Platinum Metals Rev., 1974, 18, (4), 129
Ruthenium as a Binder for Cemented Carbides
A potential means of improving the performance of cemented carbides is to raise the melting point of the binder constituent, thereby increasing the hardness and reducing the amount of wear at the high temperatures involved in machining operations. Whereas conventional binder phases are based on nickel, cobalt or iron, which form eutectics with the carbides at melting points between 1300 and 1400°C, suitable binders for higher melting points must be chosen from refractory transition or platinum metals. Most platinum metals, however, decompose transition metal carbides but ruthenium has been shown to form an eutectic with titanium carbide at 1840°C.

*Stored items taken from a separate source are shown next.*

-- ==== Sys2Proof/Laws/State.lean ====
section
/-!
SUPPORT. What each named update of the state leaves alone, field by field and place by place, and what it puts where it
writes.  A proof cites these and never unfolds a record update.
-/
namespace Sys2Proof.Machine

variable (s : State)

/-! ### `setReg` -/

@[simp] theorem setReg_hw (a : Nat) (v : Reg) : (setReg s a v).hw = s.hw := rfl
@[simp] theorem setReg_hold (a : Nat) (v : Reg) : (setReg s a v).hold = s.hold := rfl
@[simp] theorem setReg_bus (a : Nat) (v : Reg) : (setReg s a v).bus = s.bus := rfl
@[simp] theorem setReg_tb (a : Nat) (v : Reg) : (setReg s a v).tb = s.tb := rfl
@[simp] theorem setReg_tiles (a : Nat) (v : Reg) : (setReg s a v).tiles = s.tiles := rfl
@[simp] theorem setReg_dies (a : Nat) (v : Reg) : (setReg s a v).dies = s.dies := rfl
@[simp] theorem setReg_ex (a : Nat) (v : Reg) : (setReg s a v).ex = s.ex := rfl
@[simp] theorem setReg_run (a : Nat) (v : Reg) : (setReg s a v).run = s.run := rfl
@[simp] theorem setReg_img (a : Nat) (v : Reg) : (setReg s a v).img = s.img := rfl
@[simp] theorem setReg_banks (a : Nat) (v : Reg) : (setReg s a v).banks = s.banks := rfl
@[simp] theorem setReg_dram (a : Nat) (v : Reg) : (setReg s a v).dram = s.dram := rfl
@[simp] theorem setReg_aq (a : Nat) (v : Reg) : (setReg s a v).aq = s.aq := rfl
@[simp] theorem setReg_rim (a : Nat) (v : Reg) : (setReg s a v).rim = s.rim := rfl
@[simp] theorem setReg_ports (a : Nat) (v : Reg) : (setReg s a v).ports = s.ports := rfl
@[simp] theorem setReg_mkh (a : Nat) (v : Reg) : (setReg s a v).mkh = s.mkh := rfl
@[simp] theorem setReg_saiga (a : Nat) (v : Reg) : (setReg s a v).saiga = s.saiga := rfl
@[simp] theorem setReg_msg (a : Nat) (v : Reg) : (setReg s a v).msg = s.msg := rfl
@[simp] theorem setReg_evl (a : Nat) (v : Reg) : (setReg s a v).evl = s.evl := rfl
@[simp] theorem setReg_cfg (a : Nat) (v : Reg) : (setReg s a v).cfg = s.cfg := rfl
@[simp] theorem setReg_keys (a : Nat) (v : Reg) : (setReg s a v).keys = s.keys := rfl
@[simp] theorem setReg_recov (a : Nat) (v : Reg) : (setReg s a v).recov = s.recov := rfl
@[simp] theorem setReg_trc (a : Nat) (v : Reg) : (setReg s a v).trc = s.trc := rfl
@[simp] theorem setReg_pwr (a : Nat) (v : Reg) : (setReg s a v).pwr = s.pwr := rfl
@[simp] theorem setReg_tap (a : Nat) (v : Reg) : (setReg s a v).tap = s.tap := rfl
@[simp] theorem setReg_host (a : Nat) (v : Reg) : (setReg s a v).host = s.host := rfl
@[simp] theorem setReg_freeCount (a : Nat) (v : Reg) : (setReg s a v).freeCount = s.freeCount := rfl
@[simp] theorem setReg_pending (a : Nat) (v : Reg) : (setReg s a v).pending = s.pending := rfl
@[simp] theorem tileOf_setReg (a : Nat) (v : Reg) (j : Nat) : tileOf (setReg s a v) j = tileOf s j := rfl
@[simp] theorem dieOf_setReg (a : Nat) (v : Reg) (j : Nat) : dieOf (setReg s a v) j = dieOf s j := rfl
@[simp] theorem bankOf_setReg (a : Nat) (v : Reg) (j : Nat) : bankOf (setReg s a v) j = bankOf s j := rfl
@[simp] theorem chanOf_setReg (a : Nat) (v : Reg) (j : Nat) : chanOf (setReg s a v) j = chanOf s j := rfl
@[simp] theorem portOf_setReg (a : Nat) (v : Reg) (j : Nat) : portOf (setReg s a v) j = portOf s j := rfl
@[simp] theorem mchanOf_setReg (a : Nat) (v : Reg) (j : Nat) : mchanOf (setReg s a v) j = mchanOf s j := rfl
@[simp] theorem queueOf_setReg (a : Nat) (v : Reg) (j : Nat) : queueOf (setReg s a v) j = queueOf s j := rfl
@[simp] theorem fifoOf_setReg (a : Nat) (v : Reg) (j : Nat) : fifoOf (setReg s a v) j = fifoOf s j := rfl
@[simp] theorem inqOf_setReg (a : Nat) (v : Reg) (j : Nat) : inqOf (setReg s a v) j = inqOf s j := rfl
@[simp] theorem outqOf_setReg (a : Nat) (v : Reg) (j : Nat) : outqOf (setReg s a v) j = outqOf s j := rfl
@[simp] theorem streamOf_setReg (a : Nat) (v : Reg) (j : Nat) : streamOf (setReg s a v) j = streamOf s j := rfl

/-! ### `setRegF` -/

@[simp] theorem setRegF_hw (a lo len v : Nat) : (setRegF s a lo len v).hw = s.hw := rfl
@[simp] theorem setRegF_hold (a lo len v : Nat) : (setRegF s a lo len v).hold = s.hold := rfl
@[simp] theorem setRegF_bus (a lo len v : Nat) : (setRegF s a lo len v).bus = s.bus := rfl
@[simp] theorem setRegF_tb (a lo len v : Nat) : (setRegF s a lo len v).tb = s.tb := rfl
@[simp] theorem setRegF_tiles (a lo len v : Nat) : (setRegF s a lo len v).tiles = s.tiles := rfl
@[simp] theorem setRegF_dies (a lo len v : Nat) : (setRegF s a lo len v).dies = s.dies := rfl
@[simp] theorem setRegF_ex (a lo len v : Nat) : (setRegF s a lo len v).ex = s.ex := rfl
@[simp] theorem setRegF_run (a lo len v : Nat) : (setRegF s a lo len v).run = s.run := rfl
@[simp] theorem setRegF_img (a lo len v : Nat) : (setRegF s a lo len v).img = s.img := rfl
@[simp] theorem setRegF_banks (a lo len v : Nat) : (setRegF s a lo len v).banks = s.banks := rfl
@[simp] theorem setRegF_dram (a lo len v : Nat) : (setRegF s a lo len v).dram = s.dram := rfl
@[simp] theorem setRegF_aq (a lo len v : Nat) : (setRegF s a lo len v).aq = s.aq := rfl
@[simp] theorem setRegF_rim (a lo len v : Nat) : (setRegF s a lo len v).rim = s.rim := rfl
@[simp] theorem setRegF_ports (a lo len v : Nat) : (setRegF s a lo len v).ports = s.ports := rfl
@[simp] theorem setRegF_mkh (a lo len v : Nat) : (setRegF s a lo len v).mkh = s.mkh := rfl
@[simp] theorem setRegF_saiga (a lo len v : Nat) : (setRegF s a lo len v).saiga = s.saiga := rfl
@[simp] theorem setRegF_msg (a lo len v : Nat) : (setRegF s a lo len v).msg = s.msg := rfl
@[simp] theorem setRegF_evl (a lo len v : Nat) : (setRegF s a lo len v).evl = s.evl := rfl
@[simp] theorem setRegF_cfg (a lo len v : Nat) : (setRegF s a lo len v).cfg = s.cfg := rfl
@[simp] theorem setRegF_keys (a lo len v : Nat) : (setRegF s a lo len v).keys = s.keys := rfl
@[simp] theorem setRegF_recov (a lo len v : Nat) : (setRegF s a lo len v).recov = s.recov := rfl
@[simp] theorem setRegF_trc (a lo len v : Nat) : (setRegF s a lo len v).trc = s.trc := rfl
@[simp] theorem setRegF_pwr (a lo len v : Nat) : (setRegF s a lo len v).pwr = s.pwr := rfl
@[simp] theorem setRegF_tap (a lo len v : Nat) : (setRegF s a lo len v).tap = s.tap := rfl
@[simp] theorem setRegF_host (a lo len v : Nat) : (setRegF s a lo len v).host = s.host := rfl
@[simp] theorem setRegF_freeCount (a lo len v : Nat) : (setRegF s a lo len v).freeCount = s.freeCount := rfl
@[simp] theorem setRegF_pending (a lo len v : Nat) : (setRegF s a lo len v).pending = s.pending := rfl
@[simp] theorem tileOf_setRegF (a lo len v : Nat) (j : Nat) : tileOf (setRegF s a lo len v) j = tileOf s j := rfl
@[simp] theorem dieOf_setRegF (a lo len v : Nat) (j : Nat) : dieOf (setRegF s a lo len v) j = dieOf s j := rfl
@[simp] theorem bankOf_setRegF (a lo len v : Nat) (j : Nat) : bankOf (setRegF s a lo len v) j = bankOf s j := rfl
@[simp] theorem chanOf_setRegF (a lo len v : Nat) (j : Nat) : chanOf (setRegF s a lo len v) j = chanOf s j := rfl
@[simp] theorem portOf_setRegF (a lo len v : Nat) (j : Nat) : portOf (setRegF s a lo len v) j = portOf s j := rfl
@[simp] theorem mchanOf_setRegF (a lo len v : Nat) (j : Nat) : mchanOf (setRegF s a lo len v) j = mchanOf s j := rfl
@[simp] theorem queueOf_setRegF (a lo len v : Nat) (j : Nat) : queueOf (setRegF s a lo len v) j = queueOf s j := rfl
@[simp] theorem fifoOf_setRegF (a lo len v : Nat) (j : Nat) : fifoOf (setRegF s a lo len v) j = fifoOf s j := rfl
@[simp] theorem inqOf_setRegF (a lo len v : Nat) (j : Nat) : inqOf (setRegF s a lo len v) j = inqOf s j := rfl
@[simp] theorem outqOf_setRegF (a lo len v : Nat) (j : Nat) : outqOf (setRegF s a lo len v) j = outqOf s j := rfl
@[simp] theorem streamOf_setRegF (a lo len v : Nat) (j : Nat) : streamOf (setRegF s a lo len v) j = streamOf s j := rfl

/-! ### `writeRW` -/

@[simp] theorem writeRW_hw (a : Nat) (v : Reg) : (writeRW s a v).hw = s.hw := rfl
@[simp] theorem writeRW_hold (a : Nat) (v : Reg) : (writeRW s a v).hold = s.hold := rfl
@[simp] theorem writeRW_bus (a : Nat) (v : Reg) : (writeRW s a v).bus = s.bus := rfl
@[simp] theorem writeRW_tb (a : Nat) (v : Reg) : (writeRW s a v).tb = s.tb := rfl
@[simp] theorem writeRW_tiles (a : Nat) (v : Reg) : (writeRW s a v).tiles = s.tiles := rfl
@[simp] theorem writeRW_dies (a : Nat) (v : Reg) : (writeRW s a v).dies = s.dies := rfl
@[simp] theorem writeRW_ex (a : Nat) (v : Reg) : (writeRW s a v).ex = s.ex := rfl
@[simp] theorem writeRW_run (a : Nat) (v : Reg) : (writeRW s a v).run = s.run := rfl
@[simp] theorem writeRW_img (a : Nat) (v : Reg) : (writeRW s a v).img = s.img := rfl
@[simp] theorem writeRW_banks (a : Nat) (v : Reg) : (writeRW s a v).banks = s.banks := rfl
@[simp] theorem writeRW_dram (a : Nat) (v : Reg) : (writeRW s a v).dram = s.dram := rfl
@[simp] theorem writeRW_aq (a : Nat) (v : Reg) : (writeRW s a v).aq = s.aq := rfl
@[simp] theorem writeRW_rim (a : Nat) (v : Reg) : (writeRW s a v).rim = s.rim := rfl
@[simp] theorem writeRW_ports (a : Nat) (v : Reg) : (writeRW s a v).ports = s.ports := rfl
@[simp] theorem writeRW_mkh (a : Nat) (v : Reg) : (writeRW s a v).mkh = s.mkh := rfl
@[simp] theorem writeRW_saiga (a : Nat) (v : Reg) : (writeRW s a v).saiga = s.saiga := rfl
@[simp] theorem writeRW_msg (a : Nat) (v : Reg) : (writeRW s a v).msg = s.msg := rfl
@[simp] theorem writeRW_evl (a : Nat) (v : Reg) : (writeRW s a v).evl = s.evl := rfl
@[simp] theorem writeRW_cfg (a : Nat) (v : Reg) : (writeRW s a v).cfg = s.cfg := rfl
@[simp] theorem writeRW_keys (a : Nat) (v : Reg) : (writeRW s a v).keys = s.keys := rfl
@[simp] theorem writeRW_recov (a : Nat) (v : Reg) : (writeRW s a v).recov = s.recov := rfl
@[simp] theorem writeRW_trc (a : Nat) (v : Reg) : (writeRW s a v).trc = s.trc := rfl
@[simp] theorem writeRW_pwr (a : Nat) (v : Reg) : (writeRW s a v).pwr = s.pwr := rfl
@[simp] theorem writeRW_tap (a : Nat) (v : Reg) : (writeRW s a v).tap = s.tap := rfl
@[simp] theorem writeRW_host (a : Nat) (v : Reg) : (writeRW s a v).host = s.host := rfl
@[simp] theorem writeRW_freeCount (a : Nat) (v : Reg) : (writeRW s a v).freeCount = s.freeCount := rfl
@[simp] theorem writeRW_pending (a : Nat) (v : Reg) : (writeRW s a v).pending = s.pending := rfl
@[simp] theorem tileOf_writeRW (a : Nat) (v : Reg) (j : Nat) : tileOf (writeRW s a v) j = tileOf s j := rfl
@[simp] theorem dieOf_writeRW (a : Nat) (v : Reg) (j : Nat) : dieOf (writeRW s a v) j = dieOf s j := rfl
@[simp] theorem bankOf_writeRW (a : Nat) (v : Reg) (j : Nat) : bankOf (writeRW s a v) j = bankOf s j := rfl
@[simp] theorem chanOf_writeRW (a : Nat) (v : Reg) (j : Nat) : chanOf (writeRW s a v) j = chanOf s j := rfl
@[simp] theorem portOf_writeRW (a : Nat) (v : Reg) (j : Nat) : portOf (writeRW s a v) j = portOf s j := rfl
@[simp] theorem mchanOf_writeRW (a : Nat) (v : Reg) (j : Nat) : mchanOf (writeRW s a v) j = mchanOf s j := rfl
@[simp] theorem queueOf_writeRW (a : Nat) (v : Reg) (j : Nat) : queueOf (writeRW s a v) j = queueOf s j := rfl
@[simp] theorem fifoOf_writeRW (a : Nat) (v : Reg) (j : Nat) : fifoOf (writeRW s a v) j = fifoOf s j := rfl
@[simp] theorem inqOf_writeRW (a : Nat) (v : Reg) (j : Nat) : inqOf (writeRW s a v) j = inqOf s j := rfl
@[simp] theorem outqOf_writeRW (a : Nat) (v : Reg) (j : Nat) : outqOf (writeRW s a v) j = outqOf s j := rfl
@[simp] theorem streamOf_writeRW (a : Nat) (v : Reg) (j : Nat) : streamOf (writeRW s a v) j = streamOf s j := rfl

/-! ### `orReg` -/

@[simp] theorem orReg_hw (a : Nat) (v : Reg) : (orReg s a v).hw = s.hw := rfl
@[simp] theorem orReg_hold (a : Nat) (v : Reg) : (orReg s a v).hold = s.hold := rfl
@[simp] theorem orReg_bus (a : Nat) (v : Reg) : (orReg s a v).bus = s.bus := rfl
@[simp] theorem orReg_tb (a : Nat) (v : Reg) : (orReg s a v).tb = s.tb := rfl
@[simp] theorem orReg_tiles (a : Nat) (v : Reg) : (orReg s a v).tiles = s.tiles := rfl
@[simp] theorem orReg_dies (a : Nat) (v : Reg) : (orReg s a v).dies = s.dies := rfl
@[simp] theorem orReg_ex (a : Nat) (v : Reg) : (orReg s a v).ex = s.ex := rfl
@[simp] theorem orReg_run (a : Nat) (v : Reg) : (orReg s a v).run = s.run := rfl
@[simp] theorem orReg_img (a : Nat) (v : Reg) : (orReg s a v).img = s.img := rfl
@[simp] theorem orReg_banks (a : Nat) (v : Reg) : (orReg s a v).banks = s.banks := rfl
@[simp] theorem orReg_dram (a : Nat) (v : Reg) : (orReg s a v).dram = s.dram := rfl
@[simp] theorem orReg_aq (a : Nat) (v : Reg) : (orReg s a v).aq = s.aq := rfl
@[simp] theorem orReg_rim (a : Nat) (v : Reg) : (orReg s a v).rim = s.rim := rfl
@[simp] theorem orReg_ports (a : Nat) (v : Reg) : (orReg s a v).ports = s.ports := rfl
@[simp] theorem orReg_mkh (a : Nat) (v : Reg) : (orReg s a v).mkh = s.mkh := rfl
@[simp] theorem orReg_saiga (a : Nat) (v : Reg) : (orReg s a v).saiga = s.saiga := rfl
@[simp] theorem orReg_msg (a : Nat) (v : Reg) : (orReg s a v).msg = s.msg := rfl
@[simp] theorem orReg_evl (a : Nat) (v : Reg) : (orReg s a v).evl = s.evl := rfl
@[simp] theorem orReg_cfg (a : Nat) (v : Reg) : (orReg s a v).cfg = s.cfg := rfl
@[simp] theorem orReg_keys (a : Nat) (v : Reg) : (orReg s a v).keys = s.keys := rfl
@[simp] theorem orReg_recov (a : Nat) (v : Reg) : (orReg s a v).recov = s.recov := rfl
@[simp] theorem orReg_trc (a : Nat) (v : Reg) : (orReg s a v).trc = s.trc := rfl
@[simp] theorem orReg_pwr (a : Nat) (v : Reg) : (orReg s a v).pwr = s.pwr := rfl
@[simp] theorem orReg_tap (a : Nat) (v : Reg) : (orReg s a v).tap = s.tap := rfl
@[simp] theorem orReg_host (a : Nat) (v : Reg) : (orReg s a v).host = s.host := rfl
@[simp] theorem orReg_freeCount (a : Nat) (v : Reg) : (orReg s a v).freeCount = s.freeCount := rfl
@[simp] theorem orReg_pending (a : Nat) (v : Reg) : (orReg s a v).pending = s.pending := rfl
@[simp] theorem tileOf_orReg (a : Nat) (v : Reg) (j : Nat) : tileOf (orReg s a v) j = tileOf s j := rfl
@[simp] theorem dieOf_orReg (a : Nat) (v : Reg) (j : Nat) : dieOf (orReg s a v) j = dieOf s j := rfl
@[simp] theorem bankOf_orReg (a : Nat) (v : Reg) (j : Nat) : bankOf (orReg s a v) j = bankOf s j := rfl
@[simp] theorem chanOf_orReg (a : Nat) (v : Reg) (j : Nat) : chanOf (orReg s a v) j = chanOf s j := rfl
@[simp] theorem portOf_orReg (a : Nat) (v : Reg) (j : Nat) : portOf (orReg s a v) j = portOf s j := rfl
@[simp] theorem mchanOf_orReg (a : Nat) (v : Reg) (j : Nat) : mchanOf (orReg s a v) j = mchanOf s j := rfl
@[simp] theorem queueOf_orReg (a : Nat) (v : Reg) (j : Nat) : queueOf (orReg s a v) j = queueOf s j := rfl
@[simp] theorem fifoOf_orReg (a : Nat) (v : Reg) (j : Nat) : fifoOf (orReg s a v) j = fifoOf s j := rfl
@[simp] theorem inqOf_orReg (a : Nat) (v : Reg) (j : Nat) : inqOf (orReg s a v) j = inqOf s j := rfl
@[simp] theorem outqOf_orReg (a : Nat) (v : Reg) (j : Nat) : outqOf (orReg s a v) j = outqOf s j := rfl
@[simp] theorem streamOf_orReg (a : Nat) (v : Reg) (j : Nat) : streamOf (orReg s a v) j = streamOf s j := rfl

Two papers giving a deeper insight into the TiC-Ru system were presented recently at the 8th International Plansee Seminar on “Refractory and Wear Resistant Materials”. J. S. Jackson of Production Tool Alloys Ltd., Sharpenhoe, Bedford and R. Warren and Professor M. B. Waldron of the University of Surrey studied the sintering behaviour, microstructure, hardness, and resistance to cracking over the whole TiC-Ru composition range. They found that titanium carbide did not decompose to form graphite during sintering and that after sufficient milling alloys of almost full density were produced below the 1840°C eutectic temperature. Good sinterability is partly the effect of good adhesion between the carbide and ruthenium. These alloys are harder than cemented carbides incorporating a nickel binder but ruthenium is less effective than either cobalt or nickel in preventing cracking of TiC.
The studies also showed that TiC-Ru is particularly promising as a potential cutting tool material. Small amounts of nickel, cobalt or iron picked up during milling assist full densification of TiC-Ru at 1500°C, which is a convenient sintering temperature. Nickel, for example, does not seriously affect the properties of TiC-Ru and the melting point of a binder phase containing both ruthenium and nickel remains higher than that of conventional cemented carbides.